High-risk neuroblastoma is an aggressive and invasive paediatric malignancy, with few actionable somatic mutations. As such, intense multi-agent chemotherapy remains the standard-of-care. Unfortunately, only half these children are cured and survivors are at increased risk of serious complications such as deafness, infertility and secondary cancers. There is therefore an urgent need for predictive markers of therapeutic response, to guide rationalized treatment of high-risk neuroblastoma patients.
Failure to effectively activate apoptosis, or the ability to evade apoptosis, has been established as a key mechanism of chemoresistance in neuroblastoma. Despite this, there is little understanding of the apoptotic mechanism-of-action of current standard-of-care drugs, let alone their combined mechanism of action or any potential for synergistic/antagonistic interactions. Therefore, the aim of this project is to apply a network-wide, systems level approach to defining the apoptotic mechanisms activated by each of the main standard-of-care neuroblastoma drugs in order to identify rationalized patient-specific, synergistic drug combinations, that will be validated in vitro and in PDX models.

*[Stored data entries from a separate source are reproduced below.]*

-- ==== Sys2Proof/Machine/PltOps.lean ====
section
/-!
DEFINITION. Sys2Proof/Machine/PltOps.lean: the stop latch, watches and slews at a tick boundary (ch 21).
-/
namespace Sys2Proof.Machine
open Sys2Proof

/-- Change PLT's record. -/
def modPlt (f : Plt → Plt) (s : State) : State := { s with plt := f s.plt }
/-- Watch w. -/
def State.watch (s : State) (w : Nat) : Watch := tget {} s.plt.watches w
/-- Change watch w. -/
def modWatch (w : Nat) (f : Watch → Watch) (s : State) : State := modPlt (fun x => { x with watches := tmod {} x.watches w f }) s
/-- Set bits of PLT_ALERT. -/
def alertBits (m : Nat) (s : State) : State := modPlt (fun x => { x with alert := x.alert ||| m }) s
/-- The stop latch is set (R780): cause, watch or reason, buffer. -/
def setStop (cause what buf : Nat) (s : State) : State :=
  let s := alertBits 0x20000 { s with aon := { s.aon with stopLatch := true, stopCause := if s.aon.stopLatch then s.aon.stopCause else cause } }
  logEvent 22 0x8001 (detail [(16, 1, cause), (17, 1, what), (18, 2, buf)]) s
/-- Why a release is refused (R781). -/
def State.stopRefusal (s : State) : Option Nat :=
  match s.plt.watches.find? fun w => w.2.on && w.2.violating && w.2.action == 1 with
  | some w => some (w.1 + 1)
  | none => if s.can.txreq.any fun b => (tget {} s.can.bufs b : CanBuffer).stop then some 0x80 else none
/-- The latch is released (R781): 0 by command, 1 by register. -/
def releaseStop (who : Nat) (s : State) : State :=
  logEvent 22 0x8002 (detail [(16, 1, who)]) { s with aon := { s.aon with stopLatch := false } }

/-- A watch trips (R778): kind 0 limit, 1 stale. -/
def trip (w kind value : Nat) (s : State) : State :=
  let s := modWatch w (fun x => { x with violating := true, staleTrip := kind == 1 }) (alertBits (2 ^ w) s)
  let s := routePost 5 (logEvent 22 0x8003 (detail [(16, 1, w), (17, 1, kind), (20, 4, value)]) s)
  whenS ((s.watch w).action == 1) (setStop 2 w 0) s
/-- A watch is no longer violating (R778). -/
def untrip (w : Nat) (s : State) : State :=
  logEvent 22 0x8004 (detail [(16, 1, w)]) (modWatch w (fun x => { x with violating := false, staleTrip := false }) s)
/-- The value violates the watch's limits (R777). -/
def Watch.bad (x : Watch) (v : Nat) : Bool :=
  if x.capture then decide (v < x.lo) || decide (x.hi < v)
  else decide (signed 32 v < signed 32 x.lo) || decide (signed 32 x.hi < signed 32 v)
/-- A watch inspects a value (R777, R778). -/
def inspect (w v : Nat) (s : State) : State :=
  let s := whenS ((s.watch w).violating && (s.watch w).staleTrip) (untrip w) s
  let x := s.watch w
  if x.bad v then
    let n := min 65535 (x.count + 1)
    let s := modWatch w (fun x => { x with count := n }) s
    whenS (!x.violating && decide (max 1 x.persist ≤ n)) (trip w 0 v) s
  else whenS x.violating (untrip w) (modWatch w (fun x => { x with count := 0 }) s)
/-- Every watch at a boundary at which the slots of pub are published (R776-R778). -/
def watchAll (pub : List Nat) (s : State) : State :=
  if !s.isOn 23 then s
  else forEach (s.plt.watches.filter fun w => w.2.on) (fun (wx : Nat × Watch) s =>
    let w := wx.1; let x := wx.2
    if x.capture then inspect w (tget 0 s.sio.inputs (0x28 + x.word)) s
    else if pub.contains x.slot then
      inspect w (u32 (tget {} s.sio.slots x.slot : ResultWindow).body (4 * x.word)) (modWatch w (fun x => { x with since := 0 }) s)
    else
      let n := min 65535 (x.since + 1)
      let s := modWatch w (fun x => { x with since := n }) s
      whenS (x.stale != 0 && decide (x.stale ≤ n) && !x.violating) (trip w 1 0) s) s

/-- A leg at a boundary: one that is committed takes effect, one that runs has a tick less (R770, R771). -/
def Leg.step (took : Bool) (l : Leg) : Leg :=
  match l with
  | .waits => .waits
  | .committed r f => if took then .runs r f else .committed r f
  | .runs n f => .runs (n - 1) f
/-- The slews at a boundary; took says that a pour takes effect at it. A slew ends in the last tick of its final leg. -/
def slewsAt (took : Bool) (s : State) : State :=
  let next (p : Setpoint) : Setpoint := { p with slew := p.slew.bind fun w =>
    let l := w.leg.step took
    match l with
    | .runs n true => if n ≤ 1 then none else some { w with leg := l }
    | _ => some { w with leg := l } }
  modPlt (fun x => { x with points := x.points.map fun p => (p.1, next p.2) }) s

end Sys2Proof.Machine
end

To this end, a high-content, functional genomics screen was conducted with an esiRNA library of 200 apoptotic genes and seven treatment conditions; including current standard-of-care neuroblastoma drugs doxorubicin, irinotecan, topotecan and vincristine, and prospective neuroblastoma drugs, alisertib and romidepsin. Multi-dimensional analysis of this dataset has elegantly demonstrated that synergy between any two chemotherapy drugs is proportional to the magnitude of divergence in apoptotic pathway utilization. Therefore, the application of this systems biology approach to rationalized mechanism-based drug selection will address fundamental questions about the network level functioning of apoptotic signalling pathways, and also inform the development of a precision medicine approach that will aim to improve outcomes for high-risk neuroblastoma patients.